> [TASK OBJECTIVE]
What lines of the material hold the string "later"? Pull each of them out.

BEGIN

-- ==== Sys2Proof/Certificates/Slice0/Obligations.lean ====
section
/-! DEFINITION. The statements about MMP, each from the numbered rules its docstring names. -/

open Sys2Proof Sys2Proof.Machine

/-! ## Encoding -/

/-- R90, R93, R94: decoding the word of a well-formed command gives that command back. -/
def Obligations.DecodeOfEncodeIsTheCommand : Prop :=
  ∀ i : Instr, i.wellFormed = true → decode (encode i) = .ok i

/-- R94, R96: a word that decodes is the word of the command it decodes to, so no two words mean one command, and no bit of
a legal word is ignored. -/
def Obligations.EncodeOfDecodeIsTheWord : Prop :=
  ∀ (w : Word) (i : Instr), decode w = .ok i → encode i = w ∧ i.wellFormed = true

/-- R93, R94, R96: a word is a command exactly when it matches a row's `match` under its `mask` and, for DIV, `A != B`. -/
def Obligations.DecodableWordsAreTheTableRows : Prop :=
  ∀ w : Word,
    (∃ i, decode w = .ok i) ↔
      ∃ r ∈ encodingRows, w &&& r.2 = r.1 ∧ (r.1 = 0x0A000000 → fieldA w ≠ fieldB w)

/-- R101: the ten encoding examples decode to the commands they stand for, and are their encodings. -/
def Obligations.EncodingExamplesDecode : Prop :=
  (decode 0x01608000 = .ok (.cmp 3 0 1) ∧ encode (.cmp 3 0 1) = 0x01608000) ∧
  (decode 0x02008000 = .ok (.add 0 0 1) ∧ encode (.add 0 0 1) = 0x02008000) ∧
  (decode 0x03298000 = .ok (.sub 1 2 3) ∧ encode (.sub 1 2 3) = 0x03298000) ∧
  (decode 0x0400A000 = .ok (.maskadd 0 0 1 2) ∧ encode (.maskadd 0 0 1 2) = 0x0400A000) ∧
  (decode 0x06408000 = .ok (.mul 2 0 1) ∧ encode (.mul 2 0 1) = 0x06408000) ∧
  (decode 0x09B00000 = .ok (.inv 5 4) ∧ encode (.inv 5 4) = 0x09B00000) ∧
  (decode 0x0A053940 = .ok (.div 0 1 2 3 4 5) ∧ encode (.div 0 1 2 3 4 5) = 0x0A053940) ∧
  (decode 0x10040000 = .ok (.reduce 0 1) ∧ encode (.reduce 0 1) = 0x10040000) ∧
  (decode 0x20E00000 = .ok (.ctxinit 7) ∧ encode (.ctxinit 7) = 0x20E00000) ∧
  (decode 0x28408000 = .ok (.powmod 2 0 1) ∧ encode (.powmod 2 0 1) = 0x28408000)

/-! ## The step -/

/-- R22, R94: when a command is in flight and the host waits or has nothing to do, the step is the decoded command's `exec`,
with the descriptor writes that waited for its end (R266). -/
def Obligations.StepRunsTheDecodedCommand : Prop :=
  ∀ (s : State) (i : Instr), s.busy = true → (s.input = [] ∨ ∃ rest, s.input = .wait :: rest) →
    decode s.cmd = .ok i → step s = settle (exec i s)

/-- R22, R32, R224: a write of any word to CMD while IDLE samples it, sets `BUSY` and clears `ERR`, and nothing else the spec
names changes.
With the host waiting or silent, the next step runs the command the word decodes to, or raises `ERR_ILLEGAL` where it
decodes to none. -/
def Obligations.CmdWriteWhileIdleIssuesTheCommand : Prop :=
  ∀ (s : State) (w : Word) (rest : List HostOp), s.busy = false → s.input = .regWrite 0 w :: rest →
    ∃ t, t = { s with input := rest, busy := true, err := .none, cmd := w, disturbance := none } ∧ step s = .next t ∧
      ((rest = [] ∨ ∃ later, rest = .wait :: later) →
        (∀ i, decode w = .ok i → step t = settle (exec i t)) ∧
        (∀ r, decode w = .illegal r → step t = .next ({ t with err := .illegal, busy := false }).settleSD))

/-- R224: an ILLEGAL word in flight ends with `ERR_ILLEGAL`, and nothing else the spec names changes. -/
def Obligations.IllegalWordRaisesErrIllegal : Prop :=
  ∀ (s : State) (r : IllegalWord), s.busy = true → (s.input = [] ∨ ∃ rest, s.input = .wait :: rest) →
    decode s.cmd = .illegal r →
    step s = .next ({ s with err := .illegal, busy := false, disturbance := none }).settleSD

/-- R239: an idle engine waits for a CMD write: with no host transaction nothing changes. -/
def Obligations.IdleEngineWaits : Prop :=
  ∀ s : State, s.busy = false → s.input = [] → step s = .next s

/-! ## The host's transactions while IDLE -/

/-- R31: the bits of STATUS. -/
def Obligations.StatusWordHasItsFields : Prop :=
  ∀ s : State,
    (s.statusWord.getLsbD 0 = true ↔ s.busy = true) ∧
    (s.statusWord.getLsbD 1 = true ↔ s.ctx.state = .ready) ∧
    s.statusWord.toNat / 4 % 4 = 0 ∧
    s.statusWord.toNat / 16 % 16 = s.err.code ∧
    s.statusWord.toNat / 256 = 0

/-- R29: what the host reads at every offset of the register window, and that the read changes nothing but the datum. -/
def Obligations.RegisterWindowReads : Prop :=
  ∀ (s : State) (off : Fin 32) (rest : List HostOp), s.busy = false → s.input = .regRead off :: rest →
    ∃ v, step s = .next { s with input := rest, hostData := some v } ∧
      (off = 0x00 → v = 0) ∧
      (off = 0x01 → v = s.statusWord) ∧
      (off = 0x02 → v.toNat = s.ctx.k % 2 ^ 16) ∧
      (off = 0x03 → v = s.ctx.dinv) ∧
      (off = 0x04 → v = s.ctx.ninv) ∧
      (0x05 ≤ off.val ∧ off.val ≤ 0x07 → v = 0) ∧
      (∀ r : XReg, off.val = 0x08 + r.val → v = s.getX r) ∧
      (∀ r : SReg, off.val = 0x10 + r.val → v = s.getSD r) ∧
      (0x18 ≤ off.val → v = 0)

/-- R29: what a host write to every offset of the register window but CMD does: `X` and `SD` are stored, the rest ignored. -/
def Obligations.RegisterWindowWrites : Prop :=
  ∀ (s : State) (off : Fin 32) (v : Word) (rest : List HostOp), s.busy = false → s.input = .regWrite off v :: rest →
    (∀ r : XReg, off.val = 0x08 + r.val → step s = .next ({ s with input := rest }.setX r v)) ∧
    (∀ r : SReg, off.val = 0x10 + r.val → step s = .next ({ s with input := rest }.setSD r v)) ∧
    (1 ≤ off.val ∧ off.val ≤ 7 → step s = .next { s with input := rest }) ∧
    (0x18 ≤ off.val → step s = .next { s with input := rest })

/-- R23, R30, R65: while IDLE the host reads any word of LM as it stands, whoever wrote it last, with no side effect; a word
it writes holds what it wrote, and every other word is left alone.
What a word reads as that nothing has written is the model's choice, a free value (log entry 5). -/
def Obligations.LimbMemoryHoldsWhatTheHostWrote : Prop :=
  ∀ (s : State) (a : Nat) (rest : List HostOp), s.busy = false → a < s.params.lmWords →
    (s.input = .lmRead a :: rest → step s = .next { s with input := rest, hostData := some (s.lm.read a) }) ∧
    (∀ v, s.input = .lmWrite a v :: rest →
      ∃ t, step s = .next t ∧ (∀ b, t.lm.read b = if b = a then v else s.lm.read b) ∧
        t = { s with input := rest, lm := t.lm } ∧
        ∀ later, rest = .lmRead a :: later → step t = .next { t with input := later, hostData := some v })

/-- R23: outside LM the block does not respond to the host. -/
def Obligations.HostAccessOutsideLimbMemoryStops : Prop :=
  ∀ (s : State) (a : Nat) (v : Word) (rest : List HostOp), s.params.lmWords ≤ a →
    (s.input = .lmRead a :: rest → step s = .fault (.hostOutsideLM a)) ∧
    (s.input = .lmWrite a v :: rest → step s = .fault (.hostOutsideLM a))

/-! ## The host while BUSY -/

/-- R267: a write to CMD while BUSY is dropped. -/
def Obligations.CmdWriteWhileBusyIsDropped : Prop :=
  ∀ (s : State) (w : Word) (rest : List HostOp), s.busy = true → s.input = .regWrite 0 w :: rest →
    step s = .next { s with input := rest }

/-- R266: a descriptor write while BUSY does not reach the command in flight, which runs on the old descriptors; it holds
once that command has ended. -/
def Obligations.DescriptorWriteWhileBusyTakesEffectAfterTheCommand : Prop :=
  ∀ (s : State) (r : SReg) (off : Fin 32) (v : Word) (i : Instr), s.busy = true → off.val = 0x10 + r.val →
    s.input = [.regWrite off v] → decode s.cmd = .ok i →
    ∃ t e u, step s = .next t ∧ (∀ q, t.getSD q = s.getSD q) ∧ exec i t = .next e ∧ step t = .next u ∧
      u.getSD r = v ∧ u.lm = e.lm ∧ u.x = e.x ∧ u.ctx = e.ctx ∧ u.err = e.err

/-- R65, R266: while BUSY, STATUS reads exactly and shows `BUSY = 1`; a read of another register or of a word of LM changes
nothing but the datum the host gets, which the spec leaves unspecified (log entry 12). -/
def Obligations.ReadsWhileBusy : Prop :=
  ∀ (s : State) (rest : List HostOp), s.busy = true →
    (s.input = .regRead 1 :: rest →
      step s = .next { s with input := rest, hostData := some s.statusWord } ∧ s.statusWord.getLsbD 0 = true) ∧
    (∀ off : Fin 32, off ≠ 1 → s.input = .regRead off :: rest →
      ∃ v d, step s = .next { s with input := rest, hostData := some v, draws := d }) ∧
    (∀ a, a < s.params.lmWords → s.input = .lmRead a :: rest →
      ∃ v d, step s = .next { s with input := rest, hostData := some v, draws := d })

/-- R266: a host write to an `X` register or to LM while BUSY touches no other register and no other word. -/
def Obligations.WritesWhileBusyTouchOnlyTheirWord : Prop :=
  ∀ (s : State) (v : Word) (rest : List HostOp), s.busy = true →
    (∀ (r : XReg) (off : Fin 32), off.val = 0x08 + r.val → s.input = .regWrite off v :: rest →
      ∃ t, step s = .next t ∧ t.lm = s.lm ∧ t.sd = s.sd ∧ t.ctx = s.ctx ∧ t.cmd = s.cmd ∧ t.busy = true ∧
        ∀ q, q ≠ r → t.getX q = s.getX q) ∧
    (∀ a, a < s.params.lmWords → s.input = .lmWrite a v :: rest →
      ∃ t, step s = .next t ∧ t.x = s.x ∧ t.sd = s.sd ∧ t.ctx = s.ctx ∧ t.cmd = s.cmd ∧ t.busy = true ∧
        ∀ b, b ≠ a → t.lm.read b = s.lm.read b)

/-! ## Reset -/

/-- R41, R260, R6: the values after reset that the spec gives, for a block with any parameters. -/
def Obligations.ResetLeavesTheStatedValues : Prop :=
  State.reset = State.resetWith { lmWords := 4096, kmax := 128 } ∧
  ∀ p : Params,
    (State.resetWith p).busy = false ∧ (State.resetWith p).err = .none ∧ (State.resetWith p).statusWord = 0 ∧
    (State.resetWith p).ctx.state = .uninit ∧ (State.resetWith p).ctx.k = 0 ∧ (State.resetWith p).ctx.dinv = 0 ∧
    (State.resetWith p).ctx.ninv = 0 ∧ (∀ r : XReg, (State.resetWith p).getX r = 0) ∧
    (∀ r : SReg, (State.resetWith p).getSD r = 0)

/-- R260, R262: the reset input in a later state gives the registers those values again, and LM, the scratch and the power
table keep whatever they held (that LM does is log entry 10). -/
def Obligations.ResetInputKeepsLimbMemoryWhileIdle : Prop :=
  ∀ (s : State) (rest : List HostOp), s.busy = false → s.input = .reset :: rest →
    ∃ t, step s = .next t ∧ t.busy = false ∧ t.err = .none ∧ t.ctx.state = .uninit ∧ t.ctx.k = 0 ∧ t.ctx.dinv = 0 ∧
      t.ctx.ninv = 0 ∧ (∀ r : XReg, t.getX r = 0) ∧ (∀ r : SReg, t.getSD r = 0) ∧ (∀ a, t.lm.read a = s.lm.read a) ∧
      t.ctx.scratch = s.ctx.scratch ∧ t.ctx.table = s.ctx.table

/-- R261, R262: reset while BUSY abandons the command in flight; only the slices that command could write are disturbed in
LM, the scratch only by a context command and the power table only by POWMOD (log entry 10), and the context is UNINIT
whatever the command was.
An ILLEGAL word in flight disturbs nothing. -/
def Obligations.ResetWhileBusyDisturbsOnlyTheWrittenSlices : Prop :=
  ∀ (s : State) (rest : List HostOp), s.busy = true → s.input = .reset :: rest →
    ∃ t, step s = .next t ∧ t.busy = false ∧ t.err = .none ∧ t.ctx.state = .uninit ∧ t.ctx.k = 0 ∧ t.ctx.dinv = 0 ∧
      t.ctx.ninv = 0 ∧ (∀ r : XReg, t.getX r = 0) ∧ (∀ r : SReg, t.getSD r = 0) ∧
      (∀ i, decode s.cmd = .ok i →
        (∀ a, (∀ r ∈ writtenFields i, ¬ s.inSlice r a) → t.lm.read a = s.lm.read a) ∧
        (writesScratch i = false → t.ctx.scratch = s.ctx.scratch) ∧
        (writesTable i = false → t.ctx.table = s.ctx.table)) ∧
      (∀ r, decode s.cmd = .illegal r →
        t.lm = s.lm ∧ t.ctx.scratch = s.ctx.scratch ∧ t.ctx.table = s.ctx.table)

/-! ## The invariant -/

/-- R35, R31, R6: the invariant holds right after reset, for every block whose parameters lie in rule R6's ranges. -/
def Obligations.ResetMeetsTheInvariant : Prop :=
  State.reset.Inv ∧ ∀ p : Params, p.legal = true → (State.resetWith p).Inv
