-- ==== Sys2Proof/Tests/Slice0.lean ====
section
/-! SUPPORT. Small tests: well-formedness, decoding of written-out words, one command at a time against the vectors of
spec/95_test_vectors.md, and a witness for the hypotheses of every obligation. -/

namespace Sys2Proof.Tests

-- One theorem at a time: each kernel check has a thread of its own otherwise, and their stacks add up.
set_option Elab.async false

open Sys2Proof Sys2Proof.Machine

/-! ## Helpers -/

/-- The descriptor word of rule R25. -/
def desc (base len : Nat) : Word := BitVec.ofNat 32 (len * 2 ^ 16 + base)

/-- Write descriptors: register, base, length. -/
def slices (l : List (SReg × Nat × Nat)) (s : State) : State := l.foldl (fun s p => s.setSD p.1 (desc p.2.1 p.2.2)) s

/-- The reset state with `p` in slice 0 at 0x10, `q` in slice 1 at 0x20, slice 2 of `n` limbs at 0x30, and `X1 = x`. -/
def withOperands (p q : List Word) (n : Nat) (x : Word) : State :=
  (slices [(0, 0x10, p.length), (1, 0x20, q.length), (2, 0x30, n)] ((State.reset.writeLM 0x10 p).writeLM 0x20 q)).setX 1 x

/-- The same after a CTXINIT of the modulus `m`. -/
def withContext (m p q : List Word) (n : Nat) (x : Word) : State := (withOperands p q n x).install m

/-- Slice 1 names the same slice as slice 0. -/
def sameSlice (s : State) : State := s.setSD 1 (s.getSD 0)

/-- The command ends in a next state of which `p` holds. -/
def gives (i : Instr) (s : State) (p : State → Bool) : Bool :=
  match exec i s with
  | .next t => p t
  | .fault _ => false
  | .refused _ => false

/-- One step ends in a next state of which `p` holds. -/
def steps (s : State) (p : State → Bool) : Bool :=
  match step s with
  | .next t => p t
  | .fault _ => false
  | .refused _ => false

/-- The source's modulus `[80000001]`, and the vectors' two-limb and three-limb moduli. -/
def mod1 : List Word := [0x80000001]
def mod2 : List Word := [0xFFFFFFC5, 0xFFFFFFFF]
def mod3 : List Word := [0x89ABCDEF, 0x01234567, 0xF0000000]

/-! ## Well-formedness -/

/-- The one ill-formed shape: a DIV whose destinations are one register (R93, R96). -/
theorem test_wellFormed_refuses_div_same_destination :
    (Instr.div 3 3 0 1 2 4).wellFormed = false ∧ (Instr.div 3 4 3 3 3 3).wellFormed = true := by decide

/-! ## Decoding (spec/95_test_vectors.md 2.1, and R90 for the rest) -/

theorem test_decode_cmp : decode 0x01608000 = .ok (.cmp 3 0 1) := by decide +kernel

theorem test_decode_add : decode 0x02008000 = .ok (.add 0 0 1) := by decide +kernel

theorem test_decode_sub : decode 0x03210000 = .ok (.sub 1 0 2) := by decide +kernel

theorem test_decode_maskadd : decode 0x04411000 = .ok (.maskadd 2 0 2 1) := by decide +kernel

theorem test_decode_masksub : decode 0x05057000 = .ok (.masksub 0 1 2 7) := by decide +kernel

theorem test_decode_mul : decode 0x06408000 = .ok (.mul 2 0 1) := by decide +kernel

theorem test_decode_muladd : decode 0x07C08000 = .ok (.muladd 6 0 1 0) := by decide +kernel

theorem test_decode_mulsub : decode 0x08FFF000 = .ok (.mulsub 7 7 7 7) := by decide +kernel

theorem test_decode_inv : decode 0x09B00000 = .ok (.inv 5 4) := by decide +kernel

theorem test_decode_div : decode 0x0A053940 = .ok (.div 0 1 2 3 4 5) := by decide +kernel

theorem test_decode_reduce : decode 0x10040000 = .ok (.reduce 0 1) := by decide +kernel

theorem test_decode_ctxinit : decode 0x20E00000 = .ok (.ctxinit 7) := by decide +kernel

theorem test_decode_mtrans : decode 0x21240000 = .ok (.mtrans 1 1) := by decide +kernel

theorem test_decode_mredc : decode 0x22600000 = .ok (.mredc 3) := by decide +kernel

END

> [REPLY]
      ((rest = [] ∨ ∃ later, rest = .wait :: later) →
        ∀ later, rest = .lmRead a :: later → step t = .next { t with input := later, hostData := some v })
/-- R260, R262: the reset input in a later state gives the registers those values again, and LM, the scratch and the power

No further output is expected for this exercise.